● Information supplied
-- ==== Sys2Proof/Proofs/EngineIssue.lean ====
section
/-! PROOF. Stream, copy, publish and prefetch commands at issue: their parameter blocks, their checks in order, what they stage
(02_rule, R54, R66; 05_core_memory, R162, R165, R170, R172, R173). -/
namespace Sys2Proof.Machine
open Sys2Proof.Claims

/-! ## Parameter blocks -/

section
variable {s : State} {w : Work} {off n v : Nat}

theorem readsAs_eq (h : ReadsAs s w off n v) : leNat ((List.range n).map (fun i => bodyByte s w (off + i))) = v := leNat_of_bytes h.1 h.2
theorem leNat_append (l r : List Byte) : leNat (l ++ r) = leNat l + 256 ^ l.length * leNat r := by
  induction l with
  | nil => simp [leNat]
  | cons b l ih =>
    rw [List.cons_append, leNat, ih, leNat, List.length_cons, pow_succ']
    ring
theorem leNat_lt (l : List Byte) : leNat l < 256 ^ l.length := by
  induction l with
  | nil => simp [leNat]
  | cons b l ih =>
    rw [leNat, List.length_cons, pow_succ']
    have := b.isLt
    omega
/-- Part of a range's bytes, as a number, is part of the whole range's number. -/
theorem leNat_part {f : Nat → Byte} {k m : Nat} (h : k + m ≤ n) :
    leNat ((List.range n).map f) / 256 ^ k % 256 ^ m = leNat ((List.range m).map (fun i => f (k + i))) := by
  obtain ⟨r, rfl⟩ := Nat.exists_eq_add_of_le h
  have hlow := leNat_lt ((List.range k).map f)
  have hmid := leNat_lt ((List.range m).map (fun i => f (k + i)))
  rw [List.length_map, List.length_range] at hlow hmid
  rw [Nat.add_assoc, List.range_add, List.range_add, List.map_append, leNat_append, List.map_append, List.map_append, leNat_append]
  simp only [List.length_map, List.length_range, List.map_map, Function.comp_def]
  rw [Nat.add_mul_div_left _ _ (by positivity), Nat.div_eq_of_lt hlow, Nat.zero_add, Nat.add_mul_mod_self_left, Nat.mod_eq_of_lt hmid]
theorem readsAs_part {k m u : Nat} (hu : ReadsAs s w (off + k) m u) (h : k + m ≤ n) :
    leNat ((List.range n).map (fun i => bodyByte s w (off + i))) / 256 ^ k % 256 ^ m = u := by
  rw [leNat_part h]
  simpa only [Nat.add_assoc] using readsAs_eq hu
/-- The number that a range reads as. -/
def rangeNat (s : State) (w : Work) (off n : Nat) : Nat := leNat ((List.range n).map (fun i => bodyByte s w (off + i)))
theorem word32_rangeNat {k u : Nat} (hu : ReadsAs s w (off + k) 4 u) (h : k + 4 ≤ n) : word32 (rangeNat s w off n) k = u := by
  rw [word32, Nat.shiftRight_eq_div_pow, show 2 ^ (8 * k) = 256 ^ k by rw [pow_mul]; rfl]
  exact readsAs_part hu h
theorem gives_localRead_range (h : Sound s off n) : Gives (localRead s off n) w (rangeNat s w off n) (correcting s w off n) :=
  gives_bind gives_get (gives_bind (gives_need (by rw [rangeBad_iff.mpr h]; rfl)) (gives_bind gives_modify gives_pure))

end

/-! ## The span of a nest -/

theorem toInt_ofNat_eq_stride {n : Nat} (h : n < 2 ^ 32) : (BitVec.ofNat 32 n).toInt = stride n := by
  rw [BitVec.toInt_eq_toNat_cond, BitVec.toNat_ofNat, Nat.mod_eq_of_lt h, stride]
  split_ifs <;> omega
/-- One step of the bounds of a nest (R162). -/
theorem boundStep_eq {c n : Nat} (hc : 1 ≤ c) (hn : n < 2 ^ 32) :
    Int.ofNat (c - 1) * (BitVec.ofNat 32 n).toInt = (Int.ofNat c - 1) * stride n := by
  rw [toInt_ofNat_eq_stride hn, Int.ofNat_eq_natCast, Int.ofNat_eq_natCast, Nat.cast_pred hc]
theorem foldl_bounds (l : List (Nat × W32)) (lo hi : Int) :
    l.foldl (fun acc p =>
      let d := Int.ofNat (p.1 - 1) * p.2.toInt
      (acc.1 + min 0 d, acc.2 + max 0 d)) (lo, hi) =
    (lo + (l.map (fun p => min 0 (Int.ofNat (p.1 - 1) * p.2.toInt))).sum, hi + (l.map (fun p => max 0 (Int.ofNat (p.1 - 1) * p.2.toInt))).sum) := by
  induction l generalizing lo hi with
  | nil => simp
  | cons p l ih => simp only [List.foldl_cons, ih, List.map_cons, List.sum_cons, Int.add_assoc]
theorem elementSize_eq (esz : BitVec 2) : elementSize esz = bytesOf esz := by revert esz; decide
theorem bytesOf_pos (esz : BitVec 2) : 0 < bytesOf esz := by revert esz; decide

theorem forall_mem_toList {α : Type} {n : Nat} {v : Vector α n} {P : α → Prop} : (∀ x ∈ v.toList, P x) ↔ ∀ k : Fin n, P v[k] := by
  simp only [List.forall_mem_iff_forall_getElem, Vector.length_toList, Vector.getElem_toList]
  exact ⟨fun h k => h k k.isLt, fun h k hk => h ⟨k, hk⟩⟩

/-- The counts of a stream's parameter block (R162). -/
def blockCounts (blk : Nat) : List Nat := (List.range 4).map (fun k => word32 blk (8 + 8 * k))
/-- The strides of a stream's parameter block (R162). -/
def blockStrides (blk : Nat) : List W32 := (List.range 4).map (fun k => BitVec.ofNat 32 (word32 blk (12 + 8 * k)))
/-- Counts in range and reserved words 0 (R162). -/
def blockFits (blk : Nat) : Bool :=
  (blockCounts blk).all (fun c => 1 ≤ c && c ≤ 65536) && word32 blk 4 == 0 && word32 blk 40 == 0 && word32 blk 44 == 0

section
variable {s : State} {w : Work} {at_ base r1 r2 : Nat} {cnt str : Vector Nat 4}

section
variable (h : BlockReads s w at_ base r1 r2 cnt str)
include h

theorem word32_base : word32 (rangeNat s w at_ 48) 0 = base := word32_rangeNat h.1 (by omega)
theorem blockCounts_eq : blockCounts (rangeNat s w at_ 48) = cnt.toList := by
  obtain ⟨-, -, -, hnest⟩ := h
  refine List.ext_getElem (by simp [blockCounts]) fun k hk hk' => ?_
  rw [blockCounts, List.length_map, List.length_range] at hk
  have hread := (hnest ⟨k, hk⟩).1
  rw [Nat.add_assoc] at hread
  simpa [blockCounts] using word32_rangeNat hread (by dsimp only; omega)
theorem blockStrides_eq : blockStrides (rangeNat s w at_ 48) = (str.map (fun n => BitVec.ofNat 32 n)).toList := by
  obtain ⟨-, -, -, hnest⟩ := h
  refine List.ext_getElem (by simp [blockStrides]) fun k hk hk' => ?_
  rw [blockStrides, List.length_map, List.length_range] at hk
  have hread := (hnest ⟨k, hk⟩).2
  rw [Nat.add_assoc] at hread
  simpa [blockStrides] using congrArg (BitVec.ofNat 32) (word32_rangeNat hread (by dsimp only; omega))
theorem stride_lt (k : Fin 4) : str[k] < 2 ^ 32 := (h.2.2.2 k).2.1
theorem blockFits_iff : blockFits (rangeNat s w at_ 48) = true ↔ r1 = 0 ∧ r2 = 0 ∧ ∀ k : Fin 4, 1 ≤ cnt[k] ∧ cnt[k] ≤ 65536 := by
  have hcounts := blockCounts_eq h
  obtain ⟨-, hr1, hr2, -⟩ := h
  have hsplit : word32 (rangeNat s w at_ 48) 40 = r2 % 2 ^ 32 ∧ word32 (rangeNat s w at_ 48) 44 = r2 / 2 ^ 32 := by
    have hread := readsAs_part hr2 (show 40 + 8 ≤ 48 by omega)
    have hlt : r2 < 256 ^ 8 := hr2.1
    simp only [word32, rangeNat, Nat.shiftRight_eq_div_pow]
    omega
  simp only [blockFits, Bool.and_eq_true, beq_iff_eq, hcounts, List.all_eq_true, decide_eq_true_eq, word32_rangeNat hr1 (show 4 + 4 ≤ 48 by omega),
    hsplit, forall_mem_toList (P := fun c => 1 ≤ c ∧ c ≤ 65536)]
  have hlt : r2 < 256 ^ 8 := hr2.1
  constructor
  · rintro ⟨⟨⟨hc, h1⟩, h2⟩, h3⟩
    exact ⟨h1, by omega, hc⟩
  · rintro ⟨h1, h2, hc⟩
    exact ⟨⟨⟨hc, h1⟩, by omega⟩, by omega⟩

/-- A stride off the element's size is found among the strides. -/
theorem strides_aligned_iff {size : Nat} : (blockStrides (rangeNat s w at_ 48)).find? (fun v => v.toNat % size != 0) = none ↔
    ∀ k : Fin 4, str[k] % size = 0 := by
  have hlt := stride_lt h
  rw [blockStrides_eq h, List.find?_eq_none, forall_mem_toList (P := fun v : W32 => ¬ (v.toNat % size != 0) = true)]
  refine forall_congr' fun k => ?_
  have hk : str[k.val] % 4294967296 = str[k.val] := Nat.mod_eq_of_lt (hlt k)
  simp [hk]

---

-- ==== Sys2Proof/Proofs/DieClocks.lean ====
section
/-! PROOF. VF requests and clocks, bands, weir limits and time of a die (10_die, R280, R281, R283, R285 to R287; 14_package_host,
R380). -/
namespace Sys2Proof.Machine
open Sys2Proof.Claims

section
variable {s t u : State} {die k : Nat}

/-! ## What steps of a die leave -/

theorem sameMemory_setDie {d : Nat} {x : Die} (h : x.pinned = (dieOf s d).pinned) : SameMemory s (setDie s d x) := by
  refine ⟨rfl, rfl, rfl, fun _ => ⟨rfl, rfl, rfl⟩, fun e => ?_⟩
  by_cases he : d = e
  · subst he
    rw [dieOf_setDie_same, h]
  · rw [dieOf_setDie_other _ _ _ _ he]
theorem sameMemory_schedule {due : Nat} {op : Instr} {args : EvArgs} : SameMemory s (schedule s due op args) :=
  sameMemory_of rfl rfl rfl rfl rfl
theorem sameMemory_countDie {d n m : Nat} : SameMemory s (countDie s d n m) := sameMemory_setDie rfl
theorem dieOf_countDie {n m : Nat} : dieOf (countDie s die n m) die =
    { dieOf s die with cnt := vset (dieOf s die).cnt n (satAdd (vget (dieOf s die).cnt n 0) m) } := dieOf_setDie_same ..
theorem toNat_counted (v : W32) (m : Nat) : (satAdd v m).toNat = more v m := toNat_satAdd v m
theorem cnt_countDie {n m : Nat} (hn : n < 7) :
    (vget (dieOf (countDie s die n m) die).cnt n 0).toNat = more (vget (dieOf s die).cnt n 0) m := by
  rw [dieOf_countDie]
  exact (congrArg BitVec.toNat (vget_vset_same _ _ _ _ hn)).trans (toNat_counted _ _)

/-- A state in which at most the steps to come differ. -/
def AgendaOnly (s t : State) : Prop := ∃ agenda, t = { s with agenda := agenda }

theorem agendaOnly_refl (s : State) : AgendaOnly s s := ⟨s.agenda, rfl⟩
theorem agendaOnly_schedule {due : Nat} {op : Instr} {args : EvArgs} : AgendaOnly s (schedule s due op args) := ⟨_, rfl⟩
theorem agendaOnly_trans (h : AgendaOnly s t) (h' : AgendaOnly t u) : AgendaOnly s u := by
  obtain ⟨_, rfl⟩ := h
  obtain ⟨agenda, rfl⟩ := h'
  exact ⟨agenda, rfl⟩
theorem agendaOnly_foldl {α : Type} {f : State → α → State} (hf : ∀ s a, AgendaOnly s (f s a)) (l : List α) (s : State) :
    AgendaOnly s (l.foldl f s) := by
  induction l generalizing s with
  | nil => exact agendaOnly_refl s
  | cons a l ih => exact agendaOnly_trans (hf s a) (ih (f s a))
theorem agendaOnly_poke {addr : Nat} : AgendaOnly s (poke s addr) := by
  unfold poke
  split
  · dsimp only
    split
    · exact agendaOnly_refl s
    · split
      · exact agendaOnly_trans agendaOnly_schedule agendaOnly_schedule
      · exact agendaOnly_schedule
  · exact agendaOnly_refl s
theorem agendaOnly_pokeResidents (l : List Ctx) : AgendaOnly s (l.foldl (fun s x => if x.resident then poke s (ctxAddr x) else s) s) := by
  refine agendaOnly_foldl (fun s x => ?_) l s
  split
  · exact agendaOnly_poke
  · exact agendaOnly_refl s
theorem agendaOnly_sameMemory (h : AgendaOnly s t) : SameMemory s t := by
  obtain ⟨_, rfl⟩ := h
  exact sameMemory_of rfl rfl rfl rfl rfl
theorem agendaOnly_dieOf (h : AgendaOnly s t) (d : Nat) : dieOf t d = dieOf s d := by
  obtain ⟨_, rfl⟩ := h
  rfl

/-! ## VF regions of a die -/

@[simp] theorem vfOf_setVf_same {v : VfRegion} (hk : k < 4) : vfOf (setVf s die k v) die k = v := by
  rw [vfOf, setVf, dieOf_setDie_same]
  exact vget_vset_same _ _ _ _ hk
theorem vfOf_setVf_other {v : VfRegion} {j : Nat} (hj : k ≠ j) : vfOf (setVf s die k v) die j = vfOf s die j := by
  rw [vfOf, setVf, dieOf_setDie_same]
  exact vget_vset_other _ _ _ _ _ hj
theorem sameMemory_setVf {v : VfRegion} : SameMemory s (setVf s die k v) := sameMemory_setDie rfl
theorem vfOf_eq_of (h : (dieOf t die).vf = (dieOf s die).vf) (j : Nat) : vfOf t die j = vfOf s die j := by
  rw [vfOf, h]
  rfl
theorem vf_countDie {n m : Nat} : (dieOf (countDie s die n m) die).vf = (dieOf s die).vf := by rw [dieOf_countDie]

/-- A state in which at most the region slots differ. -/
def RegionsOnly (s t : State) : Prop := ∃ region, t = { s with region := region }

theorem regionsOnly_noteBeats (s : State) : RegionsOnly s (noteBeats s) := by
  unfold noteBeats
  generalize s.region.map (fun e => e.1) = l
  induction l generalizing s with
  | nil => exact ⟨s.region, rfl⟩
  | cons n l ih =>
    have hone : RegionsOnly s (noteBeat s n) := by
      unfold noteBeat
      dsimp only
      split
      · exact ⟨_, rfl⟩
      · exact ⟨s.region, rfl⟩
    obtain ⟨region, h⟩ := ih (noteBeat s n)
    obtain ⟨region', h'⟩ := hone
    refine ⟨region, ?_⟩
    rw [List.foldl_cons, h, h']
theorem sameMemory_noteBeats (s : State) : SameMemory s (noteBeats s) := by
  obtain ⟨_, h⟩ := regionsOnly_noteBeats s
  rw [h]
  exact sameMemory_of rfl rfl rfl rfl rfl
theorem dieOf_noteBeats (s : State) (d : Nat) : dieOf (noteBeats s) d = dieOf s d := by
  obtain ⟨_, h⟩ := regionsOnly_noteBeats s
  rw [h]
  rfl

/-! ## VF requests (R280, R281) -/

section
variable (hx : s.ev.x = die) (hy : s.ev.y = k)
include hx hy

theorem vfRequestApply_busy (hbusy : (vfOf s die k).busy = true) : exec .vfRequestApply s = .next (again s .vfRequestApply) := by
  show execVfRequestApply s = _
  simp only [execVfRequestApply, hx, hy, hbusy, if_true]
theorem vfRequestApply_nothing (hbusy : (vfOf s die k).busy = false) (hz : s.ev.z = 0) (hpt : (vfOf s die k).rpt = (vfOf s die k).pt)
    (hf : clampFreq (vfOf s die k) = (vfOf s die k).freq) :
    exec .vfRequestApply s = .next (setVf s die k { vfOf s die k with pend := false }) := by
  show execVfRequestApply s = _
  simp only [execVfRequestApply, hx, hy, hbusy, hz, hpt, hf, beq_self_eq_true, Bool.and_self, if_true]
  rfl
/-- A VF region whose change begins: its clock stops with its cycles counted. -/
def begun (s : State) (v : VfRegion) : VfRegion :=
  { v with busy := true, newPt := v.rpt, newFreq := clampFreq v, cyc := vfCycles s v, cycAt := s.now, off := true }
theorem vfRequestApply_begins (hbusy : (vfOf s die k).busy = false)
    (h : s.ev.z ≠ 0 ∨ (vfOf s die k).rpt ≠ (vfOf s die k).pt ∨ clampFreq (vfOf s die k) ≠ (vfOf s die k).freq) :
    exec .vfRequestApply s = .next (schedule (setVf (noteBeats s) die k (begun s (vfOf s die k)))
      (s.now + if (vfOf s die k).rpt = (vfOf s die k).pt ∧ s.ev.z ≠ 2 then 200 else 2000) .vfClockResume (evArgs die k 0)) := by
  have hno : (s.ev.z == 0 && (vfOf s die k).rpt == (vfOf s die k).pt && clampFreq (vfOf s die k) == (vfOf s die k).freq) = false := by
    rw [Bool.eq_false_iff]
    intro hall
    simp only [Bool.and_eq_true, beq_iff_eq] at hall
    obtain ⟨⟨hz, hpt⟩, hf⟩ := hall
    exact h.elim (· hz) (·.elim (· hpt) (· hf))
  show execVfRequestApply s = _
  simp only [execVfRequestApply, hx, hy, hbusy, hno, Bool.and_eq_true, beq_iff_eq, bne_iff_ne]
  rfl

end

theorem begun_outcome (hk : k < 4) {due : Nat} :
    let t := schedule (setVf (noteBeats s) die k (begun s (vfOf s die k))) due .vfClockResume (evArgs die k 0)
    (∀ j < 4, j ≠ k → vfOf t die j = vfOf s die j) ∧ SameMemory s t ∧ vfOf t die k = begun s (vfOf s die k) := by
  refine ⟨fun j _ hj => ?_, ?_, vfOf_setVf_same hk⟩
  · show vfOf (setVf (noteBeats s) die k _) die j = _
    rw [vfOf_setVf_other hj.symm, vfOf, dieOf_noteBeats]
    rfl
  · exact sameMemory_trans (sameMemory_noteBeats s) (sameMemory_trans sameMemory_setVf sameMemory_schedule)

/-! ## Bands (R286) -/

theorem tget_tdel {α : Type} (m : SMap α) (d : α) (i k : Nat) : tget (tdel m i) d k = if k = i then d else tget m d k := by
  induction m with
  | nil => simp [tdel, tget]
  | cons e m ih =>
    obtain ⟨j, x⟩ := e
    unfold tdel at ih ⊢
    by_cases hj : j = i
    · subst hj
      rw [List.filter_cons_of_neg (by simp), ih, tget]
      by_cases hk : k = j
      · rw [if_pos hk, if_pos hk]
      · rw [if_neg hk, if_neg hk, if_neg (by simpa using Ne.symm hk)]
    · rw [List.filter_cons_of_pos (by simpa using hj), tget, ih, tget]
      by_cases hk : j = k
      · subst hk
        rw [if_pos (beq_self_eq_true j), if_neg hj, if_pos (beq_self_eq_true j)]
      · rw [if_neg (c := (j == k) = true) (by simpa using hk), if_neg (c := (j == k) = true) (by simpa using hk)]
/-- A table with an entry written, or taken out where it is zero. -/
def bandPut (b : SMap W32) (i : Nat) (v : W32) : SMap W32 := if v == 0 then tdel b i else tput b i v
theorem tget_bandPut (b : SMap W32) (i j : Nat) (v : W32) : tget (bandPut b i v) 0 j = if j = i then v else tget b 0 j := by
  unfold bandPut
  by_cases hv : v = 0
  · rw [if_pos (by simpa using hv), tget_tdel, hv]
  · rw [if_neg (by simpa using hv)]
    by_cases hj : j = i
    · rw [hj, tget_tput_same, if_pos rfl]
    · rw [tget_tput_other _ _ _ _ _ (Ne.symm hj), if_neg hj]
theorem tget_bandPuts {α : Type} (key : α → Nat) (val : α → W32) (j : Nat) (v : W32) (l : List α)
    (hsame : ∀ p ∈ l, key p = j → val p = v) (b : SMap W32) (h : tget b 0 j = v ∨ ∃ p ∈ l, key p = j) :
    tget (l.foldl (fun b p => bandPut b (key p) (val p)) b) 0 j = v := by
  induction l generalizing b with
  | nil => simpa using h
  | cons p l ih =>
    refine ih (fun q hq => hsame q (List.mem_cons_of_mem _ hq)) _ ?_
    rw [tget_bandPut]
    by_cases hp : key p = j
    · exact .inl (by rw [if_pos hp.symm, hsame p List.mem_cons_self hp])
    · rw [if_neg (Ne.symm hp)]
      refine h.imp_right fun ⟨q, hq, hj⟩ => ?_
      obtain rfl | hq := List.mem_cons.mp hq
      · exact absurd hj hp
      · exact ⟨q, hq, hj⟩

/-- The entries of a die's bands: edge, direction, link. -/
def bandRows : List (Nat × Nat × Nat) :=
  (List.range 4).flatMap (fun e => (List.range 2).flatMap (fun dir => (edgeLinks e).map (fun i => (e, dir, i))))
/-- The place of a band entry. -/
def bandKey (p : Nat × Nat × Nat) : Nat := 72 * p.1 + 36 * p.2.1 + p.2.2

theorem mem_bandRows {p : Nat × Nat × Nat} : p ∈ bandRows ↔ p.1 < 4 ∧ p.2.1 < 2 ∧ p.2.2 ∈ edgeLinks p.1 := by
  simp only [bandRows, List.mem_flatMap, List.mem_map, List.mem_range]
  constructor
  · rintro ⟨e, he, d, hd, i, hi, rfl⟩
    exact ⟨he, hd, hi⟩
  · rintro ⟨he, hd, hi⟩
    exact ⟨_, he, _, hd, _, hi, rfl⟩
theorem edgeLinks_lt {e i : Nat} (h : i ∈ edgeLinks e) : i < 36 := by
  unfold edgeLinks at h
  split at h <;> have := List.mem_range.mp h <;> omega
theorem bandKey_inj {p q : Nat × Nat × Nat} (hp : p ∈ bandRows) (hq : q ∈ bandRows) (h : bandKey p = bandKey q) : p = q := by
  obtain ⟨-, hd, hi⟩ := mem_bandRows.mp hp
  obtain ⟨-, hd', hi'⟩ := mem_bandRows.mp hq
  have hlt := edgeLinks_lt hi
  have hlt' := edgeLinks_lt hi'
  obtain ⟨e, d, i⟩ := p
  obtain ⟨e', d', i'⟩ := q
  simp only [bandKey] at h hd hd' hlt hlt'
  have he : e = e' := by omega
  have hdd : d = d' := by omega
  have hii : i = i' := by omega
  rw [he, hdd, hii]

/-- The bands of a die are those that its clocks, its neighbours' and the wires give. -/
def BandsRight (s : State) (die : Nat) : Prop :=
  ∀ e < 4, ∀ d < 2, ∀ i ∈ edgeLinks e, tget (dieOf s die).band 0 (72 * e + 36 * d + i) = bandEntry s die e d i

● Exercise brief
A complete answer gives every line of the records holding "isLt".

● Answer section
    have := b.isLt
  exact ⟨fun h k => h k k.isLt, fun h k hk => h ⟨k, hk⟩⟩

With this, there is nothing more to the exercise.